Si à leurs yeux les chambres se devaient d’être abordables, il en était de même des dirigeants vis-à-vis des employés, grâce à un management humain, chaleureux, direct. Avec cette vision très novatrice de leur métier, alliée un franc-parler rare, un sens du risque affûté, les deux irréductibles furent bientôt à la tête d’un empire. Leur Société d’investissement et d’exploitation hôteliers, renommée Accor, partit à la conquête de continents nouveaux, Amérique, Afrique, Asie, racheta la concurrence, Mercure et Sofitel, se lança dans la restauration en reprenant Courtepaille.

Ils dotèrent ainsi l’économie française de l’un de ses fleurons et incontournable vivier d’emplois, sixième groupe hôtelier mondial dont les 5 400 établissements représentent l’économie française dans 110 pays.

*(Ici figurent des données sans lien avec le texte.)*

-- ==== Sys2Proof/Machine/State.lean ====
section
/-! DEFINITION. Every piece of state the manual gives the CE32, as plain data, with its value after power-on reset.
INVENTORY.md lists the fields with the rule that names each. -/

namespace Sys2Proof.Machine

open Sys2Proof

/-! ## Tables -/

/-- A table of numbered records (Section 3, R1, R102, R123): the entries that differ from the record's value after
power-on reset, in strictly rising order of their numbers. An entry that is not listed holds that value. -/
abbrev Table (α : Type) := List (Nat × α)

/-- The roles of an acceptance entry (R1). -/
inductive Role where
  | primary
  | aux
  | check
  deriving DecidableEq, Repr

/-- One entry of the acceptance table (R1). The two bytes are the pattern and its mask. -/
structure AcceptEntry where
  enable  : Bool
  tag     : Byte
  mask    : Byte
  channel : ChanId
  role    : Role
  deriving DecidableEq, Repr

/-- The codes of a step record's op (R38). -/
inductive StepOp where
  | invalid
  | rest
  | cc
  | cp
  | cccv
  | profile
  | loop
  | endloop
  | call
  | ret
  | endProgram
  deriving DecidableEq, Repr

/-- What a terminator watches (R40). -/
inductive TermKind where
  | none
  | vAbove
  | vBelow
  | iAbsBelow
  | time
  | chargeAbs
  | energyAbs
  | tempAbove
  | dvDrop
  deriving DecidableEq, Repr

/-- What a terminator does when it fires (R40, R74, R75). -/
inductive TermAction where
  | next
  | goto
  | endProgram
  | hold
  | brk
  deriving DecidableEq, Repr

/-- One terminator slot of a step record (R40). -/
structure Terminator where
  kind      : TermKind
  action    : TermAction
  target    : Nat
  threshold : Int
  deriving DecidableEq, Repr

/-- One record of the step table (R38). -/
structure StepRecord where
  op     : StepOp
  report : Bool
  cycle  : Bool
  a      : Int
  b      : Nat
  g      : Nat
  guard  : Nat
  slot1  : Terminator
  slot2  : Terminator
  slot3  : Terminator
  deriving DecidableEq, Repr

/-- One program descriptor (R44). -/
structure ProgramDesc where
  valid          : Bool
  base           : Nat
  limit          : Nat
  ichgMax        : Nat
  idisMax        : Nat
  allowCharge    : Bool
  allowDischarge : Bool
  deriving DecidableEq, Repr

/-- One profile segment (R49). -/
structure Segment where
  current : Int
  hold    : Nat
  deriving DecidableEq, Repr

/-- What follows a profile's last segment (R50). -/
inductive Repeat where
  | once
  | wrap
  deriving DecidableEq, Repr

/-- One profile descriptor (R50). -/
structure ProfileDesc where
  valid : Bool
  first : Nat
  count : Nat
  rep   : Repeat
  deriving DecidableEq, Repr

/-- One limit set (R102). -/
structure LimitSet where
  valid     : Bool
  tRequired : Bool
  vHardMin  : Nat
  vHardMax  : Nat
  iHardMax  : Nat
  tHardMin  : Int
  tHardMax  : Int
  vSoftMin  : Nat
  vSoftMax  : Nat
  tSoftMax  : Int
  tolerance : Nat
  deriving DecidableEq, Repr

/-- Recovery policies (R123). -/
inductive Policy where
  | auto
  | holdAfterRecovery
  | controller
  | holdAtTrip
  deriving DecidableEq, Repr

/-- Fault record modes (R120, R123). -/
inductive FaultMode where
  | first
  | accumulate
  deriving DecidableEq, Repr

/-- One record of the configuration table (R123). -/
structure ConfigRec where
  configured  : Bool
  stage       : Nat
  period      : Nat
  gapLimit    : Nat
  silenceMult : Nat
  limitSet    : Nat
  policy      : Policy
  mode        : FaultMode
  shadow      : Bool
  stateReport : Bool
  deriving DecidableEq, Repr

Lorsqu’il laissa les rênes du groupe en 1997, Gérard Pélisson consacra alors son insatiable énergie à l'École des Arts Culinaires et d'Hôtellerie d'Écully, qu’il cofonda avec son ami Paul Bocuse : main dans la main avec le célèbre chef, il fit de l’Institut éponyme un centre de recherche et un conservatoire d’excellence hôtelière, qui partage aux générations futures la culture du dépassement qui a fait leur succès.

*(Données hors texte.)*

/-- A step record read from 32 bytes with the write checks of R43; none when a check fails. A record with op INVALID
passes whatever else it holds, and is stored with every other field 0 (R42). -/
def readStep (l : List Byte) : Option StepRecord :=
  match StepOp.ofCode (u8At l 0) with
  | none => none
  | some .invalid => some StepRecord.reset
  | some op =>
    let a := s32At l 2
    let b := u16At l 6
    let g := u8At l 8
    if u8At l 1 ≤ 3 ∧ operandsInRange op a b g then
      match readTerminator l 11, readTerminator l 18, readTerminator l 25 with
      | some t1, some t2, some t3 =>
        some { op := op, report := u8At l 1 % 2 == 1, cycle := u8At l 1 / 2 == 1, a := a, b := b, g := g,
               guard := u16At l 9, slot1 := t1, slot2 := t2, slot3 := t3 }
      | _, _, _ => none
    else none

/-- A terminator slot as its 7 bytes. -/
def terminatorBytes (t : Terminator) : List Byte :=
  natBytes 1 (t.kind.code * 16 + t.action.code) ++ natBytes 2 t.target ++ intBytes 4 t.threshold

/-- A step record as its 32 bytes (R156). -/
def stepBytes (r : StepRecord) : List Byte :=
  natBytes 1 r.op.code ++ natBytes 1 (bitsNat [r.report, r.cycle]) ++ intBytes 4 r.a ++ natBytes 2 r.b ++
  natBytes 1 r.g ++ natBytes 2 r.guard ++ terminatorBytes r.slot1 ++ terminatorBytes r.slot2 ++
  terminatorBytes r.slot3

/-! ## The other table records (R164) -/

/-- A program descriptor read from 12 bytes with the checks of R45. -/
def readProgram (l : List Byte) : Option ProgramDesc :=
  match readBool (u8At l 0) with
  | none => none
  | some false => some ProgramDesc.reset
  | some true =>
    let base := u16At l 2
    let limit := u16At l 4
    if u8At l 1 ≤ 3 ∧ base ≤ 1023 ∧ 1 ≤ limit ∧ limit ≤ 1024 ∧ base + limit ≤ 1024 ∧
        u16At l 6 ≤ 32767 ∧ u16At l 8 ≤ 32767 then
      some { valid := true, base := base, limit := limit, ichgMax := u16At l 6, idisMax := u16At l 8,
             allowCharge := u8At l 1 % 2 == 1, allowDischarge := u8At l 1 / 2 == 1 }
    else none

/-- A program descriptor as its 12 bytes. -/
def programBytes (d : ProgramDesc) : List Byte :=
  boolByte d.valid ++ natBytes 1 (bitsNat [d.allowCharge, d.allowDischarge]) ++ natBytes 2 d.base ++
  natBytes 2 d.limit ++ natBytes 2 d.ichgMax ++ natBytes 2 d.idisMax ++ natBytes 2 0

/-- A profile segment read from 4 bytes with the check of R49. -/
def readSegment (l : List Byte) : Option Segment :=
  if 1 ≤ u16At l 2 then some { current := s16At l 0, hold := u16At l 2 } else none

/-- A profile segment as its 4 bytes. -/
def segmentBytes (g : Segment) : List Byte := intBytes 2 g.current ++ natBytes 2 g.hold

/-- A profile descriptor read from 6 bytes with the checks of R50. -/
def readProfile (l : List Byte) : Option ProfileDesc :=
  match readBool (u8At l 0) with
  | none => none
  | some false => some ProfileDesc.reset
  | some true =>
    let first := u16At l 2
    let count := u16At l 4
    match Repeat.ofCode (u8At l 1) with
    | none => none
    | some rep =>
      if first ≤ 2047 ∧ 1 ≤ count ∧ count ≤ 2048 ∧ first + count ≤ 2048 then
        some { valid := true, first := first, count := count, rep := rep }
      else none

/-- A profile descriptor as its 6 bytes. -/
def profileBytes (d : ProfileDesc) : List Byte :=
  boolByte d.valid ++ natBytes 1 d.rep.code ++ natBytes 2 d.first ++ natBytes 2 d.count

/-- A limit set read from 24 bytes with the range and order checks of R103. -/
def readLimit (l : List Byte) : Option LimitSet :=
  match readBool (u8At l 0) with
  | none => none
  | some false => some LimitSet.reset
  | some true =>
    match readBool (u8At l 1) with
    | none => none
    | some req =>
      let vHardMin := u16At l 2
      let vHardMax := u16At l 4
      let iHardMax := u16At l 6
      let tHardMin := s16At l 8
      let tHardMax := s16At l 10
      let vSoftMin := u16At l 12
      let vSoftMax := u16At l 14
      let tSoftMax := s16At l 16
      if iHardMax ≤ 32768 ∧ -32767 ≤ tHardMin ∧ -32767 ≤ tHardMax ∧ -32767 ≤ tSoftMax ∧
          vHardMin < vHardMax ∧ vSoftMin < vSoftMax ∧ vHardMin ≤ vSoftMin ∧ vSoftMax ≤ vHardMax ∧
          tHardMin < tHardMax ∧ tHardMin < tSoftMax ∧ tSoftMax ≤ tHardMax then
        some { valid := true, tRequired := req, vHardMin := vHardMin, vHardMax := vHardMax, iHardMax := iHardMax,
               tHardMin := tHardMin, tHardMax := tHardMax, vSoftMin := vSoftMin, vSoftMax := vSoftMax,
               tSoftMax := tSoftMax, tolerance := u16At l 18 }
      else none

/-- A limit set as its 24 bytes. -/
def limitBytes (s : LimitSet) : List Byte :=
  boolByte s.valid ++ boolByte s.tRequired ++ natBytes 2 s.vHardMin ++ natBytes 2 s.vHardMax ++
  natBytes 2 s.iHardMax ++ intBytes 2 s.tHardMin ++ intBytes 2 s.tHardMax ++ natBytes 2 s.vSoftMin ++
  natBytes 2 s.vSoftMax ++ intBytes 2 s.tSoftMax ++ natBytes 2 s.tolerance ++ natBytes 4 0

Le Président de la République salue l’itinéraire d’un homme de lien, par caractère et par carrière, d’un visionnaire qui sut démocratiser l’hôtellerie française, la confronter aux défis du XXIe siècle et lui impulser une envergure internationale, tout en veillant à cultiver et à transmettre ce cachet de qualité qui en est la signature. Il adresse à ses proches ses condoléances émues.